- **WHAT IS REQUIRED**
One range is to be output from the listing below, exactly as written: the line with "indexed parts -/" to the line with "def Ring.mon (r", both kept.

- **EXCERPTED RECORDS**
-- ==== Sys2Proof/Machine/Flags.lean ====
section
/-! DEFINITION. Codes, status words and derived bits that registers, payloads and records carry. -/

namespace Sys2Proof.Machine

/-! ## Population (00_scope.md R2, R3, R12, R13) -/

def State.strings (s : State) : Nat := match s.variant with | .kzv4096 => 8 | .kzv1024 => 2
def State.phases (s : State) : Nat := 4 * s.strings
def State.cells (s : State) : Nat := 512 * s.strings
def State.isStr (s : State) (i : Nat) : Bool := decide (i < s.strings)

/-! ## Access to the indexed parts -/

def State.strAt (s : State) (i : Nat) : Str := s.str.getD i {}
def State.modStr (s : State) (i : Nat) (f : Str → Str) : State := { s with str := s.str.modify i f }
def State.hviAt (s : State) (i : Nat) : HviStr := s.hviStr.getD i {}
def State.modHvi (s : State) (i : Nat) (f : HviStr → HviStr) : State := { s with hviStr := s.hviStr.modify i f }
def State.ringAt (s : State) (i : Nat) : Ring := s.rings.ring.getD i {}
def State.modRing (s : State) (i : Nat) (f : Ring → Ring) : State :=
  { s with rings := { s.rings with ring := s.rings.ring.modify i f } }
def Ring.mon (r : Ring) (m : Nat) : Monitor := r.mons.getD m {}
def Ring.modMon (r : Ring) (m : Nat) (f : Monitor → Monitor) : Ring := { r with mons := r.mons.modify m f }
def State.monAt (s : State) (i m : Nat) : Monitor := (s.ringAt i).mon m
def State.modMon (s : State) (i m : Nat) (f : Monitor → Monitor) : State := s.modRing i fun r => r.modMon m f
def State.cellAt (s : State) (c : Nat) : Cell := tblGet {} c s.cee.cells
def State.modCell (s : State) (c : Nat) (f : Cell → Cell) : State :=
  { s with cee := { s.cee with cells := tblSet c (f (s.cellAt c)) s.cee.cells } }
def State.estAt (s : State) (i : Nat) : Est := s.cee.est.getD i {}
def State.modEst (s : State) (i : Nat) (f : Est → Est) : State :=
  { s with cee := { s.cee with est := s.cee.est.modify i f } }
def State.balAt (s : State) (i : Nat) : Bal := s.bal.getD i {}
def State.modBal (s : State) (i : Nat) (f : Bal → Bal) : State := { s with bal := s.bal.modify i f }
def State.convAt (s : State) (i : Nat) : Conv := s.conv.getD i {}
def State.modConv (s : State) (i : Nat) (f : Conv → Conv) : State := { s with conv := s.conv.modify i f }
def State.phaseAt (s : State) (p : Nat) : Phase := s.phase.getD p {}
def State.modPhase (s : State) (p : Nat) (f : Phase → Phase) : State := { s with phase := s.phase.modify p f }
def State.gx2At (s : State) (p : Nat) : Gx2 := s.gx2.getD p {}
def State.modGx2 (s : State) (p : Nat) (f : Gx2 → Gx2) : State := { s with gx2 := s.gx2.modify p f }
def State.contAt (s : State) (i : Nat) : Cont := s.saf.cont.getD i {}
def State.modCont (s : State) (i : Nat) (f : Cont → Cont) : State :=
  { s with saf := { s.saf with cont := s.saf.cont.modify i f } }
def State.chan (s : State) : Channel → Chan | .sp => s.saf.sp | .sloe => s.saf.sloe
def State.modChan (s : State) (c : Channel) (f : Chan → Chan) : State :=
  match c with
  | .sp => { s with saf := { s.saf with sp := f s.saf.sp } }
  | .sloe => { s with saf := { s.saf with sloe := f s.saf.sloe } }
def Chan.at (c : Chan) (i : Nat) : ChanStr := c.str.getD i {}
def Chan.mod (c : Chan) (i : Nat) (f : ChanStr → ChanStr) : Chan := { c with str := c.str.modify i f }
def State.modChanStr (s : State) (c : Channel) (i : Nat) (f : ChanStr → ChanStr) : State :=
  s.modChan c fun ch => ch.mod i f
def State.efAt (s : State) (n : Nat) : Ef := s.rack.ef.getD n {}
def State.modEf (s : State) (n : Nat) (f : Ef → Ef) : State :=
  { s with rack := { s.rack with ef := s.rack.ef.modify n f } }
def State.tiAt (s : State) (n : Nat) : Ti := s.th.ti.getD n {}
def State.modTi (s : State) (n : Nat) (f : Ti → Ti) : State := { s with th := { s.th with ti := s.th.ti.modify n f } }
def State.canAt (s : State) (c : Nat) : Can := s.net.can.getD c {}
def State.modCan (s : State) (c : Nat) (f : Can → Can) : State :=
  { s with net := { s.net with can := s.net.can.modify c f } }
def State.portAt (s : State) (n : Nat) : NetPort := s.net.port.getD n {}
def State.modPort (s : State) (n : Nat) (f : NetPort → NetPort) : State :=
  { s with net := { s.net with port := s.net.port.modify n f } }
def State.railAt (s : State) (r : Nat) : Rail := s.seq.rails.getD r {}
def State.modRail (s : State) (r : Nat) (f : Rail → Rail) : State :=
  { s with seq := { s.seq with rails := s.seq.rails.modify r f } }
def State.loopAt (s : State) (n : Nat) : LoopSlot := s.le.slot.getD n {}
def State.modLoop (s : State) (n : Nat) (f : LoopSlot → LoopSlot) : State :=
  { s with le := { s.le with slot := s.le.slot.modify n f } }

def State.setHpr (s : State) (f : Hpr → Hpr) : State := { s with hpr := f s.hpr }
def State.setPwr (s : State) (f : Power → Power) : State := { s with pwr := f s.pwr }
def State.setRed (s : State) (f : Red → Red) : State := { s with red := f s.red }
def State.setPlg (s : State) (f : Plg → Plg) : State := { s with plg := f s.plg }
def State.setFlt (s : State) (f : Flt → Flt) : State := { s with flt := f s.flt }
def State.setDsp (s : State) (f : Dsp → Dsp) : State := { s with dsp := f s.dsp }
def State.setRack (s : State) (f : Rack → Rack) : State := { s with rack := f s.rack }
def State.setTsu (s : State) (f : Tsu → Tsu) : State := { s with tsu := f s.tsu }
def State.setSaf (s : State) (f : Saf → Saf) : State := { s with saf := f s.saf }
def State.setApp (s : State) (f : App → App) : State := { s with app := f s.app }
def State.setTpe (s : State) (f : Tpe → Tpe) : State := { s with tpe := f s.tpe }
def State.setCee (s : State) (f : Cee → Cee) : State := { s with cee := f s.cee }
def State.setSeq (s : State) (f : Seq → Seq) : State := { s with seq := f s.seq }
def State.setUpd (s : State) (f : Upd → Upd) : State := { s with upd := f s.upd }
def State.setLe (s : State) (f : Le → Le) : State := { s with le := f s.le }

/-! ## Codes -/

def portCode : Port → Nat | .host => 0 | .mgmt => 1 | .app => 2

/-- UNIT of *HPR_UNIT* (15_host_interface.md R432); none in OFF and POWERUP (R429). -/
def UnitState.code? : UnitState → Option Nat
  | .off => none | .powerup => none | .boot => some 0 | .recovery => some 1 | .safeHold => some 2
  | .resync => some 3 | .standby => some 4 | .active => some 5 | .solo => some 6

def UnitState.code (u : UnitState) : Nat := u.code?.getD 0

/-- The four roles (01_system.md R21). -/
def UnitState.isRole : UnitState → Bool
  | .resync | .standby | .active | .solo => true
  | _ => false

/-- The ACTIVE role or SOLO: the unit that commands strings (01_system.md R24). -/
def UnitState.commands : UnitState → Bool
  | .active | .solo => true
  | _ => false

/-- Role code of *XCL beat* (11_redundancy.md R327). -/
def UnitState.beatCode : UnitState → Nat
  | .resync => 1 | .standby => 2 | .active => 3 | .solo => 4 | _ => 0

def StrState.code : StrState → Nat
  | .isolated => 0 | .precharge => 1 | .connected => 2 | .regulating => 3 | .halted => 4 | .retired => 5

def Tier.code : Tier → Nat | .safe => 0 | .p => 1 | .m => 2 | .f => 3

/-- POWER of *HPR_UNIT*. RETENTION and unpowered have no code (R429). -/
def PowerState.code : PowerState → Nat
  | .active => 0 | .float => 1 | .dormant => 2 | .holdup => 3 | _ => 0

def fnBit : SafetyFn → Nat
  | .ov => 0 | .uv => 1 | .ot => 2 | .oc => 3 | .iso => 4 | .ext => 5 | .comm => 6 | .cont => 7 | .run => 8

/-- No string is connected: every one ISOLATED, HALTED or RETIRED. -/
def State.allOpen (s : State) : Bool :=
  (s.str.take s.strings).all fun x => x.state == .isolated || x.state == .halted || x.state == .retired

/-! ## HPR words (15_host_interface.md R430, R432) -/

/-- *HPR_UNIT*: unit code, power code and the state of each string, 7 outside the population. -/
def hprUnit (s : State) : Nat :=
  s.unit.code + 16 * s.pwr.state.code +
    256 * ((List.range 8).map fun i =>
      8 ^ i * (if i < s.strings then (s.strAt i).state.code else 7)).sum

/-- DORMANT, or a HOLD-UP entered from it, in which nothing more runs (02_power_states_clocks.md, *Power states*). -/
def State.asleep (s : State) : Bool := s.pwr.state == .dormant || (s.pwr.state == .holdup && s.pwr.prev == .dormant)

/-- Posted slots are held: in BOOT, and in DORMANT until the wake (R429). -/
def hprHold (s : State) : Bool := s.unit == .boot || s.asleep

def hprStatus (s : State) : Nat :=
  (s.hpr.ready && !hprHold s).toNat + 2 * s.hpr.rom.toNat + 4 * s.hpr.handover.toNat + 8 * (hprHold s).toNat

def hprId (s : State) : Nat :=
  Config.blockVersion % 65536 + 65536 * (match s.variant with | .kzv4096 => 0 | .kzv1024 => 1)

/-- The STATUS byte of the HOST port (R430). -/
def statusByte (s : State) : Nat :=
  (s.hpr.ready && !hprHold s).toNat + 2 * (decide (s.hpr.done ≠ 0)).toNat + 4 * (decide (s.hpr.err ≠ 0)).toNat +
    8 * s.hpr.handover.toNat

/-- The port a slot belongs to (R432, bits [2n+1:2n] of HPR_SLOT_PORT). -/
def slotPort (s : State) (n : Nat) : Port :=
  match (s.hpr.slotPort.toNat / 4 ^ n) % 4 with
  | 0 => .host
  | 1 => .mgmt
  | _ => .app

/-- The HOST port is served (R429): not in OFF, POWERUP and RETENTION. -/
def hostServed (s : State) : Bool := s.unit != .off && s.unit != .powerup

end Sys2Proof.Machine
end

- **SOLUTION FOR THIS TASK**
/-! ## Access to the indexed parts -/

def State.strAt (s : State) (i : Nat) : Str := s.str.getD i {}
def State.modStr (s : State) (i : Nat) (f : Str → Str) : State := { s with str := s.str.modify i f }
def State.hviAt (s : State) (i : Nat) : HviStr := s.hviStr.getD i {}
def State.modHvi (s : State) (i : Nat) (f : HviStr → HviStr) : State := { s with hviStr := s.hviStr.modify i f }
def State.ringAt (s : State) (i : Nat) : Ring := s.rings.ring.getD i {}
def State.modRing (s : State) (i : Nat) (f : Ring → Ring) : State :=
  { s with rings := { s.rings with ring := s.rings.ring.modify i f } }
def Ring.mon (r : Ring) (m : Nat) : Monitor := r.mons.getD m {}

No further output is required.